■ **Your assignment**:
Repeat each line of the data exactly as written.
━━━━━ Data
-- ==== Sys2Proof/Machine/Scheduler.lean ====
section
/-! DEFINITION. The stepper and scheduler (43_scheduler.md): SETRUN, SETIVL, TICK, and the timed refinement's ELAPSED
(R155), which every operation leaves alone in the untimed model. -/

namespace Sys2Proof.Machine

/-- In the timed refinement, ELAPSED is set to 0 (43_scheduler.md R155). -/
def restartElapsed (s : State) : State :=
  match s.timing with
  | .untimed => s
  | .timed => s.setElapsed 0

/-- SETRUN's effect (43_scheduler.md R152). In the timed refinement ELAPSED restarts when RUNNING goes from 0 to 1, and
only then (R155). -/
def setRunFlag (r : Bool) (s : State) : State :=
  if r && !s.running then restartElapsed (s.setRunning r) else s.setRunning r

/-- SETIVL's effect (43_scheduler.md R153). -/
def storeInterval (n : Interval) (s : State) : State := s.setInterval n

/-- SETRUN R (43_scheduler.md R152). -/
def execSetrun (r : Bool) (s : State) : Host.Outcome State Fault Refusal :=
  .next (runCommand (.setrun r) (.ok r) setRunFlag s)

/-- SETIVL N (43_scheduler.md R153). -/
def execSetivl (n : Interval) (s : State) : Host.Outcome State Fault Refusal :=
  .next (runCommand (.setivl n) (intervalOperand n) storeInterval s)

/-- Whether the scheduler has a TICK step now: tickEnabled (43_scheduler.md R150), and in the timed refinement
ELAPSED ≥ INTERVAL as well (R155). -/
def State.tickDue (s : State) : Bool :=
  s.tickEnabled && (match s.timing with
    | .untimed => true
    | .timed => decide (s.interval.toNat ≤ s.elapsed))

/-- The scheduler's turn (43_scheduler.md R151): TICK if it has that step, else the tick is discarded. In the timed
refinement TICK sets ELAPSED to 0 (R155). -/
def schedulerTurn (s : State) : State := if s.tickDue then restartElapsed (stepRegister s) else s

/-- A TIMEBASE event of ms milliseconds (43_scheduler.md R155); the untimed model does not use it. -/
def timebaseEvent (ms : Nat) (s : State) : State :=
  match s.timing with
  | .untimed => s
  | .timed => if s.running && !s.faulted then s.setElapsed (s.elapsed + ms) else s

end Sys2Proof.Machine
end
━━━━━━━━━━
■ **Result**:
-- ==== Sys2Proof/Machine/Scheduler.lean ====
section
/-! DEFINITION. The stepper and scheduler (43_scheduler.md): SETRUN, SETIVL, TICK, and the timed refinement's ELAPSED
(R155), which every operation leaves alone in the untimed model. -/

namespace Sys2Proof.Machine

/-- In the timed refinement, ELAPSED is set to 0 (43_scheduler.md R155). -/
def restartElapsed (s : State) : State :=
  match s.timing with
  | .untimed => s
  | .timed => s.setElapsed 0

/-- SETRUN's effect (43_scheduler.md R152). In the timed refinement ELAPSED restarts when RUNNING goes from 0 to 1, and
only then (R155). -/
def setRunFlag (r : Bool) (s : State) : State :=
  if r && !s.running then restartElapsed (s.setRunning r) else s.setRunning r

/-- SETIVL's effect (43_scheduler.md R153). -/
def storeInterval (n : Interval) (s : State) : State := s.setInterval n

/-- SETRUN R (43_scheduler.md R152). -/
def execSetrun (r : Bool) (s : State) : Host.Outcome State Fault Refusal :=
  .next (runCommand (.setrun r) (.ok r) setRunFlag s)

/-- SETIVL N (43_scheduler.md R153). -/
def execSetivl (n : Interval) (s : State) : Host.Outcome State Fault Refusal :=
  .next (runCommand (.setivl n) (intervalOperand n) storeInterval s)

/-- Whether the scheduler has a TICK step now: tickEnabled (43_scheduler.md R150), and in the timed refinement
ELAPSED ≥ INTERVAL as well (R155). -/
def State.tickDue (s : State) : Bool :=
  s.tickEnabled && (match s.timing with
    | .untimed => true
    | .timed => decide (s.interval.toNat ≤ s.elapsed))

/-- The scheduler's turn (43_scheduler.md R151): TICK if it has that step, else the tick is discarded. In the timed
refinement TICK sets ELAPSED to 0 (R155). -/
def schedulerTurn (s : State) : State := if s.tickDue then restartElapsed (stepRegister s) else s

/-- A TIMEBASE event of ms milliseconds (43_scheduler.md R155); the untimed model does not use it. -/
def timebaseEvent (ms : Nat) (s : State) : State :=
  match s.timing with
  | .untimed => s
  | .timed => if s.running && !s.faulted then s.setElapsed (s.elapsed + ms) else s

end Sys2Proof.Machine
end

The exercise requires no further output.